The blast radius column and the failure behavior column are the two columns that vendor documentation never highlights. They are also the two columns that determine the operational consequence of every failure event the network will experience over its lifetime.

The SDN overlay failure behavior deserves specific attention: it fails abruptly with wide impact when the controller fails. This is the architectural consequence of centralizing the control plane — the operational simplicity gain is real and significant, but the single controller failure domain is equally real. An SDN controller failure does not degrade the network gradually. It stops the distribution of policy and routing decisions across the entire overlay simultaneously. Traffic continues on existing flow table entries until those entries expire or a topology change requires new ones. At that point, the network’s ability to forward correctly depends entirely on how quickly the controller can be restored. The Sovereign Networking & Control Plane Isolation page covers the specific design patterns for controller redundancy and failure domain containment in SDN environments.

The cloud-native VPC failure behavior — fails opaquely — is the failure mode that catches hybrid architecture teams by surprise. The VPC control plane is not yours. It is a provider-managed API surface. When that API surface is degraded, when provider routing is behaving unexpectedly, or when a provider-side failure is affecting VPC connectivity, the operator has no visibility into the control plane state and no ability to modify it. The network fails in ways that produce no meaningful diagnostic signal on the operator’s side — the failure is in a system the operator cannot inspect. For teams that have modeled their network architecture against the assumption of control plane visibility, this is the assumption that breaks first.

The eBPF/Cilium topology is distinct from other CNI approaches in a way that goes beyond performance. Enforcement is kernel-level and node-local — policy is enforced at the packet level in the kernel without a sidecar proxy or a controller in the data path. The blast radius is correspondingly narrow: a node-level failure affects that node’s workloads without propagating to the rest of the cluster. The Service Mesh vs eBPF analysis covers the architectural comparison between kernel-level enforcement and sidecar-based service mesh in full — including the specific failure modes of each approach.

Physical Fabric and SDN — Where the Control Plane Boundary Moved

Traditional enterprise network architecture distributes the control plane across every device in the network. Each router, each switch, each firewall maintains its own routing state and participates in the control plane protocols — BGP, OSPF, STP — that distribute reachability information across the environment. There is no single point of control. There is also no single point of failure. A device failure affects the routes that device was responsible for. The rest of the control plane continues operating, re-converges, and routes around the failure. The convergence time depends on the protocol and the topology. The blast radius of the failure is bounded by the failed device’s role in the routing domain.

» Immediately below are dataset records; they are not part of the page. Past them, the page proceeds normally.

-- ==== Sys2Proof/Machine/Reset.lean ====
section
/-! DEFINITION. Resets, the image download, bring-up and recovery, the watchdog (R482, R491 to R494, R502 to R518,
R523). -/

namespace Sys2Proof.Machine

/-! ### Resets (R482, R493, R502, R503, R516) -/

/-- Entries of the given pages of a table that is keyed by BAR0 offset. -/
def keepPages {α : Type} (ps : List Nat) (t : Tab α) : Tab α := t.filter fun e => ps.contains (e.1 / 0x10000)

/-- The pages that a module reset leaves: those of AON, and those of CLK/TIME where it keeps running (R516). -/
def keptPages (keepClk : Bool) : List Nat := if keepClk then [0, 1, 2, 4, 5] else [0, 1, 2]

/-- The boot state after a reset that leaves AON: its cause, its rail, one more in `COUNT`; the download and bring-up
start again, and the registers that the host sets stay. -/
def BootSt.afterReset (b : BootSt) (cause rail : Nat) : BootSt :=
  { rstCause := cause, rstRail := rail, rstCount := BitVec.ofNat 8 (min 255 (b.rstCount.toNat + 1))
    porstLow := b.porstLow, perstLow := b.perstLow, hold := b.hold, thermtrip := b.thermtrip, wdTimeout := b.wdTimeout
    path := b.path, imglen := b.imglen }

/-- Lands that a reset of the islands drives low. -/
def Dev.landsLow (d : Dev) : Dev :=
  let d := d.trigoutsLow
  if d.pair.ownOut then d.emit (.land "OWN_OUT" false) else d

/-- What is left once every island except AON, and except CLK/TIME with `keepClk`, has been reset (R516). LOCAL is never
stepped (R431). -/
def Dev.islandsLost (d : Dev) (cause rail : Nat) (keepClk : Bool) : Dev :=
  let ps := keptPages keepClk
  let d := d.landsLow
  let pages := if keepClk then keepPages ps d.pages
    else Tab.put (Tab.put (keepPages ps d.pages) pgCLK (Tab.get {} bootPages pgCLK)) pgTIME (Tab.get {} bootPages pgTIME)
  { regs := keepPages ps d.regs, act := keepPages ps d.act, pages := pages
    stats := keepPages ps d.stats, live := keepPages ps d.live, nextc := keepPages ps d.nextc
    sys := d.sys, boot := d.boot.afterReset cause rail, pwr := d.pwr, aon := d.aon
    time := if keepClk then d.time else { loc := d.time.loc }
    clk := if keepClk then d.clk else {}
    pair := { ownIn := d.pair.ownIn }, trg := { tin := d.trg.tin }, free := d.free }

/-- A module reset: a new Attine image is needed, and the state becomes IMAGE_WAIT (R511, R516). -/
def Dev.moduleReset (d : Dev) (cause : Nat) : Dev :=
  ((d.islandsLost cause 0 true).setState .imageWait).masters

/-- LINK_RESET (R503): PERST_N falls (`perst`), or the host's port resets the link. In OFF only the pin changes. -/
def Dev.linkReset (d : Dev) (perst : Bool) : Dev :=
  let d := { d with boot.perstLow := d.boot.perstLow || perst, boot.linkUp := false }
  if d.sys.state = .off then d else d.moduleReset (if perst then 4 else 5)

/-- PERST_N_RELEASE: the link may come up (R503). -/
def Dev.perstRelease (d : Dev) : Dev := { d with boot.perstLow := false }

/-- PCIE_LINK_UP (R401): link training ends at a speed and a width. -/
def Dev.linkUp (d : Dev) (speed : BitVec 4) (width : BitVec 6) (flit : Bool) : Dev :=
  if d.boot.perstLow || d.boot.porstLow || d.boot.linkUp || d.sys.state == .off then d
  else ({ d with boot.linkUp := true, hif := { speed := speed, width := width, flit := flit } } : Dev).raise pgHIF 0x1

/-- Everything is lost but the levels of input lands (R502, R516). -/
def Dev.allLost (d : Dev) (porst : Bool) : Dev :=
  let d := d.landsLow
  { sys := { state := .off, out := d.sys.out }, boot := { porstLow := porst, perstLow := d.boot.perstLow, hold := !porst }
    aon := { estop := { landLow := d.aon.estop.landLow } }, pair := { ownIn := d.pair.ownIn }, trg := { tin := d.trg.tin }
    free := d.free }

/-- POWER_ON_RESET: PORST_N falls, which releases THERMTRIP_N (R502). -/
def Dev.powerOnReset (d : Dev) : Dev :=
  (if d.boot.thermtrip then d.emit (.land "THERMTRIP_N" true) else d).allLost true

/-- IMAGE_WAIT begins at the end of a power-on reset; ESTOP is in force where ESTOP_N is low (R504, R566). -/
def Dev.romStart (d : Dev) : Dev :=
  let d : Dev := { d with boot.porstLow := false, boot.hold := false, sys.state := .imageWait }
  if d.aon.estop.landLow then d.estop .land else d

/-- PORST_RELEASE (R504). -/
def Dev.porstRelease (d : Dev) : Dev := if d.boot.porstLow then d.romStart else d

/-- SUPPLY_RESET (R482): rail `r` has been more than 10 % low for over 1 µs. VAON is rail 8. -/
def Dev.supplyReset (d : Dev) (r : Nat) : Dev :=
  if d.boot.porstLow || d.boot.thermtrip || decide ((Tab.get none d.pwr.lowNs r).getD 0 ≤ 1000) then d
  else if r = 8 then { (d.allLost false) with pwr.mv := d.pwr.mv }
  else if d.sys.state = .off then d
  else (({ d with boot.hold := true } : Dev).islandsLost 2 r false).setState .off

/-- Every rail is within its S1 threshold. -/
def Dev.railsGood (d : Dev) : Bool := (List.range 10).all fun r => !d.marginAbove r (d.thr 1)

/-- SUPPLY_HOLD_RELEASE (R482): the islands are released. After an internal power-on reset nothing is recorded of the
state before it. -/
def Dev.holdRelease (d : Dev) : Dev :=
  if !d.boot.hold || d.boot.porstLow || d.boot.thermtrip || !d.railsGood then d
  else if d.boot.rstCause = 1 then d.romStart
  else ({ d with boot.hold := false } : Dev).setState .imageWait

/-- TEMP_SAMPLE (R491 to R494): the junction temperature, signed °C, and the hottest sensor. -/
def Dev.tempSample (d : Dev) (t : BitVec 8) (sensor : BitVec 5) : Dev :=
  if d.boot.porstLow || d.boot.thermtrip then d
  else if 115 < t.toInt then
    let d := { d with boot.thermtrip := true, boot.hold := false }
    let d := (d.islandsLost 3 0 false).setState .off
    let a := d.aon
    ({ d with aon := { a with valid := false, busy := false, cause := 0, missed := 0, sram := [] } } : Dev).emit
      (.land "THERMTRIP_N" false)
  else d.tempLevels t sensor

This distributed model has a cost: configuration complexity. Each device is independently configured. Policy changes require touching every device in the policy scope. Audit trails are per-device. Consistency verification requires checking every device individually. For large enterprise network estates — hundreds of devices, thousands of VLANs, complex ACL structures — the operational overhead of maintaining consistency across a distributed control plane is significant. STP in particular introduces failure modes that most architects understand but consistently underestimate in production: topology changes that trigger spanning tree recalculation can cause brief forwarding loops that manifest as application-layer latency spikes with no obvious network-layer cause.

DIAGNOSTIC QUESTION

“If your SDN controller failed right now, how many minutes before your network stops correctly handling new routing and policy decisions — and does your team know that number?”

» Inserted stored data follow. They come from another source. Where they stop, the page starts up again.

-- ==== Sys2Proof/Safety.lean ====
section
/-! DEFINITION. The terms in which claims are made: when a unit serves, what a command completes with, what it leaves
alone, and what holds in every state that a step keeps. -/

namespace Sys2Proof.Machine

/-- The pieces of state that a frame names. -/
inductive Part where
  /-- Stored BAR0 words but the MSI-X pending array. -/
  | regs
  /-- The MSI-X pending array. -/
  | pba
  | act
  /-- Page headers but `PERR` and `PIRQ`. -/
  | hdr
  | perr
  /-- `PIRQ`, and the message a page owes. -/
  | pirq
  | stats | live | nextc
  /-- `SYS.STATE`. -/
  | state
  /-- The commands of `SYS.CMD`. -/
  | cmd
  | errlog
  /-- What has left the block. -/
  | out
  /-- The other fields of the SYS page. -/
  | sys
  | boot | pwr | estop
  /-- The AON island but ESTOP. -/
  | aon
  /-- LOCAL. -/
  | loc
  /-- The CLK/TIME island's bases but LOCAL. -/
  | time
  | msp | mspSh | monword | eth | clk | lnb | plt | run | ing | dkl | hat | acc | bmf | trg | pair | bur | mctl | fab | hif
  | dma | mmu | mem
  /-- The model's own index of free values. -/
  | free
  deriving DecidableEq, Repr

/-- A word of the MSI-X pending array (R549). -/
def isPba (a : Nat) : Bool := decide (bar pgHIF 0x5000 ≤ a) && decide (a < bar pgHIF 0x5020)

/-- A page header without `PERR`, `PIRQ` and the owed message. -/
def Page.hdr (g : Page) : Page := { g with perr := {}, pirq := 0, owed := false }

/-- Two devices agree on a piece of state. -/
def Part.same : Part → Dev → Dev → Prop
  | .regs, d, e => ∀ a, isPba a = false → d.reg a = e.reg a
  | .pba, d, e => ∀ a, isPba a = true → d.reg a = e.reg a
  | .act, d, e => ∀ a, d.actReg a = e.actReg a
  | .hdr, d, e => ∀ p, (d.page p).hdr = (e.page p).hdr
  | .perr, d, e => ∀ p, (d.page p).perr = (e.page p).perr
  | .pirq, d, e => ∀ p, (d.page p).pirq = (e.page p).pirq ∧ (d.page p).owed = (e.page p).owed
  | .stats, d, e => d.stats = e.stats
  | .live, d, e => d.live = e.live
  | .nextc, d, e => d.nextc = e.nextc
  | .state, d, e => d.sys.state = e.sys.state
  | .cmd, d, e => d.sys.cmdstat = e.sys.cmdstat ∧ d.sys.cmdPend = e.sys.cmdPend
  | .errlog, d, e =>
    d.sys.errlog = e.sys.errlog ∧ d.sys.errlogDisc = e.sys.errlogDisc ∧ d.sys.errlogT = e.sys.errlogT
  | .out, d, e => d.sys.out = e.sys.out
  | .sys, d, e =>
    d.sys.sheetcnt = e.sys.sheetcnt ∧ d.sys.reamcnt = e.sys.reamcnt ∧ d.sys.sfnLatch = e.sys.sfnLatch ∧
      d.sys.before = e.sys.before
  | .boot, d, e => d.boot = e.boot
  | .pwr, d, e => d.pwr = e.pwr
  | .estop, d, e => d.aon.estop = e.aon.estop
  | .aon, d, e => { d.aon with estop := {} } = { e.aon with estop := {} }
  | .loc, d, e => d.time.loc = e.time.loc
  | .time, d, e => { d.time with loc := 0 } = { e.time with loc := 0 }
  | .msp, d, e => d.msp = e.msp
  | .mspSh, d, e => d.mspSh = e.mspSh
  | .monword, d, e => d.monword = e.monword
  | .eth, d, e => d.eth = e.eth
  | .clk, d, e => d.clk = e.clk
  | .lnb, d, e => d.lnb = e.lnb
  | .plt, d, e => d.plt = e.plt
  | .run, d, e => d.run = e.run
  | .ing, d, e => d.ing = e.ing
  | .dkl, d, e => d.dkl = e.dkl
  | .hat, d, e => d.hat = e.hat
  | .acc, d, e => d.acc = e.acc
  | .bmf, d, e => d.bmf = e.bmf
  | .trg, d, e => d.trg = e.trg
  | .pair, d, e => d.pair = e.pair
  | .bur, d, e => d.bur = e.bur
  | .mctl, d, e => d.mctl = e.mctl
  | .fab, d, e => d.fab = e.fab
  | .hif, d, e => d.hif = e.hif
  | .dma, d, e => d.dma = e.dma
  | .mmu, d, e => d.mmu = e.mmu
  | .mem, d, e => d.mem = e.mem
  | .free, d, e => d.free = e.free

/-- From `d` to `e` nothing changes but the listed pieces of state. -/
def Frame (T : List Part) (d e : Dev) : Prop := ∀ p, p ∉ T → p.same d e

/-- Every piece of state. -/
def allParts : List Part :=
  [.regs, .pba, .act, .hdr, .perr, .pirq, .stats, .live, .nextc, .state, .cmd, .errlog, .out, .sys,
    .boot, .pwr, .estop, .aon, .loc, .time, .msp, .mspSh, .monword, .eth, .clk, .lnb, .plt, .run,
    .ing, .dkl, .hat, .acc, .bmf, .trg, .pair, .bur, .mctl, .fab, .hif, .dma, .mmu, .mem,
    .free]

/-- Every piece of state but the listed ones. -/
def allBut (l : List Part) : List Part := allParts.filter fun p => !l.contains p

/-- What settling after a command may touch: the link to the peer with its interrupts, what leaves the block, the
automatic freeze snapshot. -/
def settles : List Part := [.pba, .pirq, .live, .out, .aon, .lnb, .pair, .mctl, .free]

/-- What a host write may touch beside its own effect: its rejection and what settling may touch. -/
def hostWrites : List Part := [.perr, .errlog] ++ settles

SDN centralized the control plane to solve the consistency problem. A single controller holds the authoritative network state and pushes configuration to all forwarding elements. Policy changes happen once, at the controller, and propagate automatically. Audit trails are centralized. Consistency verification is a single API query rather than a per-device audit. The operational simplicity gain is genuine. The architectural consequence is equally genuine: the controller is now a single failure domain that spans the entire overlay. What was distributed across hundreds of devices — and could fail partially, gracefully — is now concentrated in a controller cluster that fails abruptly and widely.

The blast radius of an SDN controller failure is bounded by the overlay the controller manages. In environments where the SDN overlay spans the entire data center — which is the operational model that motivated SDN adoption in the first place — the blast radius of a controller failure is the entire data center network’s ability to update routing and policy state. For NSX environments specifically, this is the failure mode that VMware exit planning must model explicitly. The NSX-T to Flow Translator at nsx-to-flow-translator.rack2cloud.com is designed to surface the specific policy translation challenges between NSX micro-segmentation and Nutanix Flow — including the control plane dependency differences between the two models.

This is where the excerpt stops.